Healthcare employees care deeply about their patients and work extremely hard, navigating complex medical and ethical situations every day to give their patients great care. These workers also recognize when patients aren’t being treated up to the clinical or ethical standards required in the healthcare field. When this happens, healthcare employees should be able to report substandard care without fearing retaliation from their employer; no one should have to choose between their paycheck and doing the right thing for their patients.
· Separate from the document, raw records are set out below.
-- ==== Sys2Proof/Tests/Slice0.lean ====
section
/-! SUPPORT. The model's own tests. Expected results come from spec/: the encodings of 30_encoding.md, the
vectors V-... and programs P1 to P16 of 95_test_vectors.md, each named where it is used. Then one
theorem for every statement with hypotheses, named after it, that shows values which meet them. -/

namespace Sys2Proof.Tests

open Sys2Proof Sys2Proof.Machine

/-! ### Helpers -/

/-- A machine reset with an input, some registers then set. -/
def machine (regs : List (RegIdx × Word)) (ws : List Word) : State :=
  regs.foldl (fun s p => writeReg p.1 p.2 s) (State.afterReset {} ws)

/-- The machine of the vectors: the word under test, BREAK, data words from address 104 on. -/
def vector (w : Word) (regs : List (RegIdx × Word)) (data : List Word) : State :=
  machine regs (w :: 0xFEC00000 :: data)

/-- The state a step gives, `s` itself where it gives none. -/
def stepped (s : State) : State :=
  match step s with
  | .next t => t
  | _ => s

/-- The step gives a next state in which the engine is RUNNING at position `p`, with register `r` at `v`
and one cycle counted. -/
def gives (s : State) (r : RegIdx) (v : Word) (p : Int) : Bool :=
  match step s with
  | .next t =>
    decide (t.run = .running) && decide (readReg r t = v) && decide (t.pos = p) &&
      decide (t.cycle = s.cycle + 1) && decide (t.trace.length = s.trace.length + 1)
  | _ => false

/-- The step ends in the fault of this cause, address and cycle, and changes nothing else. -/
def faults (s : State) (cause : Cause) (address : Int) (cycle : Nat) : Bool :=
  match step s with
  | .next t =>
    decide (t = { s with run := .faulted { cause := cause, address := address, cycle := cycle } })
  | _ => false

/-! ### WellFormed: each check refuses an ill-formed term and accepts the edge of its range (R80) -/

theorem test_wellFormed_addi_above : WellFormed (.addi 2048 0 0) = false := by decide
theorem test_wellFormed_addi_below : WellFormed (.addi (-2049) 0 0) = false := by decide
theorem test_wellFormed_addi_edges :
    (WellFormed (.addi 2047 0 0) && WellFormed (.addi (-2048) 0 0)) = true := by decide
theorem test_wellFormed_subi_above : WellFormed (.subi 2048 0 0) = false := by decide
theorem test_wellFormed_subi_below : WellFormed (.subi (-2049) 0 0) = false := by decide
theorem test_wellFormed_b_above : WellFormed (.b 33554432) = false := by decide
theorem test_wellFormed_b_below : WellFormed (.b (-33554433)) = false := by decide
theorem test_wellFormed_b_edges :
    (WellFormed (.b 33554431) && WellFormed (.b (-33554432))) = true := by decide
theorem test_wellFormed_cbz_above : WellFormed (.cbz 262144 0) = false := by decide
theorem test_wellFormed_cbz_below : WellFormed (.cbz (-262145) 0) = false := by decide
theorem test_wellFormed_cbnz_above : WellFormed (.cbnz 262144 0) = false := by decide
theorem test_wellFormed_cbnz_below : WellFormed (.cbnz (-262145) 0) = false := by decide
theorem test_wellFormed_cb_edges :
    (WellFormed (.cbz 262143 0) && WellFormed (.cbnz (-262144) 0)) = true := by decide

/-! ### Decoding: one word for every constructor, its fields written out bit by bit (R72 to R78, R85) -/

theorem test_decode_b :
    decode 0b000101_10000000000000000000000000 = some (.b (-33554432)) := by decide
theorem test_decode_and :
    decode 0b10001010000_00010_000000_00011_00100 = some (.and 2 0 3 4) := by decide
theorem test_decode_add :
    decode 0b10001011000_00010_111111_00001_00011 = some (.add 2 63 1 3) := by decide
theorem test_decode_addi :
    decode 0b1001000100_100000000000_00001_00001 = some (.addi (-2048) 1 1) := by decide
theorem test_decode_orr :
    decode 0b10101010000_00001_000000_00100_00101 = some (.orr 1 0 4 5) := by decide
theorem test_decode_cbz :
    decode 0b10110100_1111111111111111111_00000 = some (.cbz (-1) 0) := by decide
theorem test_decode_cbnz :
    decode 0b10110101_0000000000000000101_11111 = some (.cbnz 5 31) := by decide
theorem test_decode_sub :
    decode 0b11001011000_00010_000000_00001_00011 = some (.sub 2 0 1 3) := by decide
theorem test_decode_subi :
    decode 0b1101000100_111111111111_00001_00010 = some (.subi (-1) 1 2) := by decide
theorem test_decode_movz :
    decode 0b110100101_01_1111111111111111_00111 = some (.movz 1 65535 7) := by decide
theorem test_decode_lsr :
    decode 0b11010011010_00000_000100_01001_00001 = some (.lsr 0 4 9 1) := by decide
theorem test_decode_lsl :
    decode 0b11010011011_11111_000001_11111_00001 = some (.lsl 31 1 31 1) := by decide
theorem test_decode_asr :
    decode 0b11010011100_00000_111111_00000_00110 = some (.asr 0 63 0 6) := by decide
theorem test_decode_eor :
    decode 0b11101010000_00010_000000_00001_00011 = some (.eor 2 0 1 3) := by decide
theorem test_decode_movk :
    decode 0b111100101_11_0000000000000001_00001 = some (.movk 3 1 1) := by decide
theorem test_decode_stur :
    decode 0b11111000000_000000010_11_00001_00100 = some (.stur 2 3 1 4) := by decide
theorem test_decode_ldur :
    decode 0b11111000010_111111111_00_00000_00010 = some (.ldur 511 0 0 2) := by decide
theorem test_decode_nop : decode 0b00000000000_111111111111111111111 = some .nop := by decide
theorem test_decode_brk : decode 0b11111110110_111101111111111100111 = some .brk := by decide

/-- The keys beside the ranges, V-DEC-10, 13, 14, 17, 18, 23, 24, 27 to 29, 33, 35, 37, 40 to 42, 45,
48, 49, 51, are INVALID (R87). -/
theorem test_decode_invalid :
    [0x00200000, 0x13FFFFFF, 0x18000000, 0x91400000, 0x90FFFFFF, 0xFEE00000, 0xFEBFFFFF, 0xD2400000,
      0xD3000000, 0xD3200000, 0xD3A00000, 0xF8200000, 0xF8600000, 0xF3000000, 0xF27FFFFF, 0xB3FFFFFF,
      0xB6000000, 0xD1400000, 0xFFFFFFFF, 0x8A200000].all
      (fun w : Word => decode w == none) = true := by decide

/-- The encoder gives the words of V-DEC-1 to 6, V-DEC-56 and V-SH-16. -/
theorem test_encode :
    [encode (.add 2 0 1 3), encode (.ldur 1 0 1 3), encode (.addi (-1) 0 1), encode (.b (-2)),
      encode (.cbnz (-2) 1), encode (.movz 1 65535 7), encode (.stur 2 3 1 4),
      encode (.asr 0 63 0 6)] =
    [0x8B020023, 0xF8401023, 0x913FFC01, 0x17FFFFFE, 0xB5FFFFC1, 0xD2BFFFE7, 0xF8002C24,
      0xD380FC06] := by decide

/-- A line is read from bit 31 down, and a line of the wrong length is malformed (R9, R262). -/
theorem test_wordOfLine :
    wordOfLine ('1' :: List.replicate 31 '0') = some 0x80000000 ∧
    wordOfLine (List.replicate 33 '0') = none ∧
    wordOfLine ('2' :: List.replicate 31 '0') = none := by decide

/-! ### One step of each instruction (the vectors of part 2) -/

/-- V-ALU-2, and V-ALU-5: register 31 is ordinary. -/
theorem test_add : gives (vector 0x8B020023 [(1, 0x7FFFFFFF), (2, 1)] []) 3 0x80000000 1 = true := by
  decide
theorem test_add_reg31 : gives (vector 0x8B0003FF [(31, 9), (0, 4)] []) 31 13 1 = true := by decide
/-- V-ALU-7: `rn - rm`, not `rm - rn`. -/
theorem test_sub : gives (vector 0xCB020023 [(1, 5), (2, 10)] []) 3 0xFFFFFFFB 1 = true := by decide
/-- V-ALU-11. -/
theorem test_and : gives (vector 0x8A020064 [(3, 0xA5), (2, 0xAA)] []) 4 0xA0 1 = true := by decide
/-- V-ALU-13. -/
theorem test_orr : gives (vector 0xAA010085 [(4, 0xA0), (1, 0x0F)] []) 5 0xAF 1 = true := by decide
/-- V-ALU-15. -/
theorem test_eor : gives (vector 0xEA020023 [(1, 0xFFFFFFFF), (2, 0xAA)] []) 3 0xFFFFFF55 1 = true := by
  decide
/-- V-ALU-20. -/
theorem test_addi : gives (vector 0x91200021 [(1, 1)] []) 1 0xFFFFF801 1 = true := by decide
/-- V-ALU-24. -/
theorem test_subi : gives (vector 0xD13FFC22 [(1, 0x7FFFFFFF)] []) 2 0x80000000 1 = true := by decide
/-- V-SH-1: the destination is shifted; V-SH-4: an amount of 32. -/
theorem test_lsl : gives (vector 0xD3601005 [(5, 175), (0, 99)] []) 5 2800 1 = true := by decide
theorem test_lsl_wide : gives (vector 0xD3608001 [(1, 0xFFFFFFFF)] []) 1 0 1 = true := by decide
/-- V-SH-7. -/
theorem test_lsr : gives (vector 0xD3401121 [(1, 0xFFFFFFFF), (9, 1)] []) 1 0x0FFFFFFF 1 = true := by
  decide
/-- V-SH-14: toward minus infinity; V-SH-16: an amount of 63. -/
theorem test_asr : gives (vector 0xD3800406 [(6, 0xFFFFFFFD)] []) 6 0xFFFFFFFE 1 = true := by decide
theorem test_asr_wide : gives (vector 0xD380FC06 [(6, 0x80000000)] []) 6 0xFFFFFFFF 1 = true := by
  decide
/-- V-MEM-2: `dtaddr` counts words; V-MEM-7: a negative address. -/
theorem test_ldur : gives (vector 0xF8401023 [(1, 104)] [7, 0xFFFFFFFD]) 3 0xFFFFFFFD 1 = true := by
  decide
theorem test_ldur_negative :
    faults (vector 0xF8400022 [(1, 0xFFFFFFFC)] [7]) (.addressNegative (-4)) 96 1 = true := by decide
/-- V-MEM-11. -/
theorem test_stur :
    (stepped (vector 0xF8002024 [(1, 104), (4, 4)] [7, 0xFFFFFFFD])).dm =
      [(104, 7), (108, 0xFFFFFFFD), (112, 4)] := by decide
/-- V-BR-6: the branch itself does not fault. -/
theorem test_b : gives (vector 0x16000000 [] []) 0 0 (-33554432) = true := by decide
/-- V-BR-9: the register is tested, not the field; V-BR-10: all 32 bits of it. -/
theorem test_cbz : gives (vector 0xB4000045 [] []) 5 0 2 = true := by decide
theorem test_cbz_not : gives (vector 0xB4000045 [(5, 0x80000000)] []) 5 0x80000000 1 = true := by decide
/-- V-BR-19 and V-BR-20. -/
theorem test_cbnz : gives (vector 0xB50000BF [(31, 0xFFFFFFFF)] []) 31 0xFFFFFFFF 5 = true := by decide
theorem test_cbnz_not : gives (vector 0xB50000A0 [] []) 0 0 1 = true := by decide
/-- V-MV-1, V-MV-3, V-MV-6. -/
theorem test_movz : gives (vector 0xD2BFFFE7 [(7, 123)] []) 7 123 1 = true := by decide
theorem test_movk : gives (vector 0xF2824687 [(7, 123)] []) 7 123 1 = true := by decide
theorem test_nop : gives (vector 0x001FFFFF [(1, 5)] []) 1 5 1 = true := by decide
/-- V-MV-7 and V-MV-8. -/
theorem test_brk :
    stepped (machine [] [0xFEC00000]) = { machine [] [0xFEC00000] with run := .halted } := by decide
theorem test_invalid : faults (vector 0x00200000 [] []) .invalidInstruction 96 1 = true := by decide

/-- V-LDR-2, V-LDR-3 and V-LDR-4. -/
theorem test_ldr_data : (ldr [0xFEC00000, 0xFFFFFFFF, 1]).dm = [(100, 0xFFFFFFFF), (104, 1)] := by decide
theorem test_ldr_secondBreak : (ldr [0xFEC00000, 0xFEC00000]).dm = [(100, 0xFEC00000)] := by decide
theorem test_ldr_report :
    (ldr [0x91000401, 0x00200000, 0xFEC00000]).reports = [{ index := 1, key := 1 }] := by decide

/-- V-ST-13 and V-ST-14: the watchdog comes after BREAK. -/
theorem test_watchdog :
    faults (State.afterReset { maxCycles := some 0 } [0x91001401, 0xFEC00000]) .watchdog 96 1 = true := by
  decide
theorem test_watchdog_break :
    (stepped (State.afterReset { maxCycles := some 0 } [0xFEC00000])).run = .halted := by decide

/-- An instruction placed after reset is the one the next step runs. -/
theorem test_withFetchWord :
    gives (State.reset.withFetchWord 32 0x91001401) 1 5 1 = true := by decide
Thankfully, Minnesota law recognizes the bravery of healthcare workers advocating for their patients and protects them from retaliation.
The Minnesota Whistleblower Act protects employees who report “a situation in which the quality of health care services provided by a health care facility, organization, or health care provider violates a standard established by federal or state law or a professionally recognized national clinical or ethical standard and potentially places the public at risk of harm.”1 While this provision protects healthcare employees from retaliation when they report violations of professionally recognized clinical or ethical standards, it raises an important question:
What – legally – is a “professionally recognized national clinical or ethical standard”?
Clinical and ethical standards are guidelines defining how patients should be treated, including the medical care they receive and the respect they are afforded as human beings. While Minnesota law doesn’t specifically define “national clinical or ethical standard,” the Minnesota Court of Appeals recently held that a hospital employee’s complaint about the hospital being short-staffing was protected.2 The court, recognizing that staffing levels and patient safety are intertwined, relied on Minnesota’s statewide requirement that hospitals staff patient-care areas with “enough qualified personnel on duty to provide the standard of care and maintenance in the hospital which is necessary for [patient] well-being.” 3
In addition to safe staffing levels, other examples of national clinical or ethical standards include maintaining cleanly patient spaces, safely handling and distributing medications, attending to patient hygiene, and keeping accurate patient care and financial records, among many more. If a healthcare employee reports that the proper standards aren’t being met (a practice often referred to as “whistleblowing”), it is illegal for their employer to retaliate against them.
Unfortunately, healthcare employers often do retaliate against whistleblowers advocating for their patients to receive the dignified, safe treatment they deserve. When that happens, patient advocates need someone in their corner. At MSB Employment Justice, we fearlessly advocate for whistleblowers. We can help protect you while you work to protect your patients. Reach out to MSB if your employer has
retaliated against you for reporting patient safety issues or violations of clinical and ethical standards.
1 Minn. Stat. § 181.932, subd. 4.
2 Metcalf v. Allina Health System, No. A20-1620, 2021 WL 4059660 (Minn. Ct. App. Sept. 7, 2021).
3 Id. (citing Minn. R. 4640.0900, subp. 2).